I'm still a bit new to Aristotle, so this question may be imperfect:
In Meteorology, Aristotle uses friction to explain how the sun generates heat. Although it's composed of aether, and not fire, the sun moves rapidly around a sphere of fire and/or exhalation, creating friction and thereby heating the sublunary world.
However, because Aristotle believes heat is in some sense a "thing" (as one of the two contraries that makes up fire and air respectively) rather than an event (as in our modern view that heat is the vibration of particles) it seems to me that he needs an explanation for why friction, of the sun, sticks, flint, etc. generate that thing out of the fire or exhalation. Unfortunately, I've yet to come across one. My reading is still incomplete and scattered however, and neither can I claim to have understood all that I've read!

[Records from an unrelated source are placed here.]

-- ==== Sys2Proof/Machine/Wire.lean ====
section
/-! DEFINITION. The wire format (spec/30_encoding.md Part B, R100 to R110) as lists of bits, first sent
first, computed from the INPUT tables `DCPFX` and `ACLIST`, not from the tables `TINIT` builds. No command
calls this file: statements compare what the commands emit with it. -/

namespace Sys2Proof.Machine

open Sys2Proof

/-- DC code (R107): the prefix of the category, then `category` tail bits, least significant first. -/
def wireDc (tab : TableUnit) (cls : DcClass) (diff : Int) : List Bool :=
  let e := tab.dcpfxAt cls (dcCategory diff)
  bitsOf e.len.toNat e.code.toNat ++ bitsOf (dcCategory diff) (dcTail diff)

/-- The entry of the canonical list with this run and level magnitude, if it has one (R36, R187). -/
def aceFor (tab : TableUnit) (run alevel : Nat) : Option AceEntry :=
  ((List.range 121).map tab.aceAt).find? fun e =>
    decide (e.run.toNat = run) && decide (e.level.toNat = alevel)

/-- AC code (R108, R109): the listed code and a sign bit, or the 24-bit escape where the list has no entry. -/
def wireAc (tab : TableUnit) (run : Nat) (level : Int) : List Bool :=
  match aceFor tab run level.natAbs with
  | some e => bitsOf e.len.toNat e.code.toNat ++ [decide (level < 0)]
  | none => bitsOf 6 32 ++ bitsOf 6 run ++ bitsOf 12 (level + 2048).toNat

/-- The (zeros before, value) pairs of a scanned vector (R10 "run/level coding"), `z` zeros being already
seen. -/
def runLevels : Nat → List Int → List (Nat × Int)
  | _, [] => []
  | z, l :: rest => if l = 0 then runLevels (z + 1) rest else (z, l) :: runLevels 0 rest

/-- The coefficients of block `n` at scan positions 1 .. `LAST[n]`, in scan order (R10, R106). -/
def scannedLevels (c : Context) (n : Nat) : List Int :=
  (List.range' 1 (c.lastAt n)).map fun i => c.coefAt n (c.scanAt i)

/-- The AC part of a block and its end-of-block marker (R106, R110). -/
def wireAcPart (tab : TableUnit) (c : Context) (n : Nat) : List Bool :=
  ((runLevels 0 (scannedLevels c n)).map fun p => wireAc tab p.1 p.2).flatten ++ bitsOf 4 6

/-- Block `n` (R106) when the predictor of its component holds `previous` (R107, R172). -/
def wireBlock (tab : TableUnit) (c : Context) (n : Nat) (previous : Int) : List Bool :=
  wireDc tab (blockClass n) (previous - c.coefAt n 0) ++ wireAcPart tab c n

/-- The appends of one AC code (R183): the listed code with its sign bit is one, the three fields of the escape
are three. -/
def acAppends (tab : TableUnit) (run : Nat) (level : Int) : List (List Bool) :=
  match aceFor tab run level.natAbs with
  | some e => [bitsOf e.len.toNat e.code.toNat ++ [decide (level < 0)]]
  | none => [bitsOf 6 32, bitsOf 6 run, bitsOf 12 (level + 2048).toNat]

/-- The appends of a scanned vector, each with its scan position: the first value stands at position `i`, `z`
zeros being already seen (R10, R183). -/
def levelAppends (tab : TableUnit) : Nat → Nat → List Int → List (Nat × List Bool)
  | _, _, [] => []
  | i, z, l :: rest =>
      if l = 0 then levelAppends tab (i + 1) (z + 1) rest
      else (acAppends tab z l).map (fun b => (i, b)) ++ levelAppends tab (i + 1) 0 rest

/-- The appends of block `n` in order, each with the scan position `FAULT_INFO` would show for it: 0 for the DC
code and for the end-of-block (R183, R250). Together they are `wireBlock`. -/
def blockAppends (tab : TableUnit) (c : Context) (n : Nat) (previous : Int) : List (Nat × List Bool) :=
  (0, wireDc tab (blockClass n) (previous - c.coefAt n 0)) ::
    (levelAppends tab 1 0 (scannedLevels c n) ++ [(0, bitsOf 4 6)])

/-- The predictors after block `n` was coded (R24, R183). -/
def nextPredictors (c : Context) (n : Nat) (lastDc : Vector (BitVec 16) 3) : Vector (BitVec 16) 3 :=
  Tbl.set lastDc (component n) (Tbl.get c.coef (64 * n))

/-- The blocks listed (R105), each coded with the predictors the ones before it left (R200). -/
def wireBlocks (tab : TableUnit) (c : Context) : List Nat → Vector (BitVec 16) 3 → List Bool
  | [], _ => []
  | n :: rest, p =>
      wireBlock tab c n (sext16 (Tbl.get p (component n))) ++
        wireBlocks tab c rest (nextPredictors c n p)

/-- The predictors after the blocks listed. -/
def predictorsAfter (c : Context) : List Nat → Vector (BitVec 16) 3 → Vector (BitVec 16) 3
  | [], p => p
  | n :: rest, p => predictorsAfter c rest (nextPredictors c n p)

/-- The picture header (R101, R102) and the first placeholder (R100), as the bytes `OUT[0..6]`. -/
def wireHeader (qscale : Nat) : List Byte :=
  [BitVec.ofNat 8 (100 - 2 * qscale), 4#8, 0#8, 0#8, 0#8, 0#8, 0#8]

/-- The slice payloads a decoder finds by walking the length fields from address `a` until a field of 0, as
(first byte, number of bytes) (R218). `fuel` bounds the walk; `none` where it does not end. -/
def walkSlices (m : OutMem) : Nat → Nat → Option (List (Nat × Nat))
  | 0, _ => none
  | fuel + 1, a =>
      let l := m.memRead a 3
      if l = 0 then some []
      else (walkSlices m fuel (a + l)).map fun rest => (a + 3, l - 3) :: rest

end Sys2Proof.Machine
end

Is such an explanation anywhere, even just implicitly, in his corpus? Or alternatively (and this being Aristotle), is there a subtler reason why this question might be misconstruing him or miss the point?
EDIT: So it seems like I don't yet have a handle on the Aristotelian view of heat (see comments). I'm leaving this question open while I do more reading in case someone wants to come along and provide some much-needed clarity, but please consider it tweaked to: Does Aristotle's concept of heat differ from ours, and if so how does he relate that concept to friction?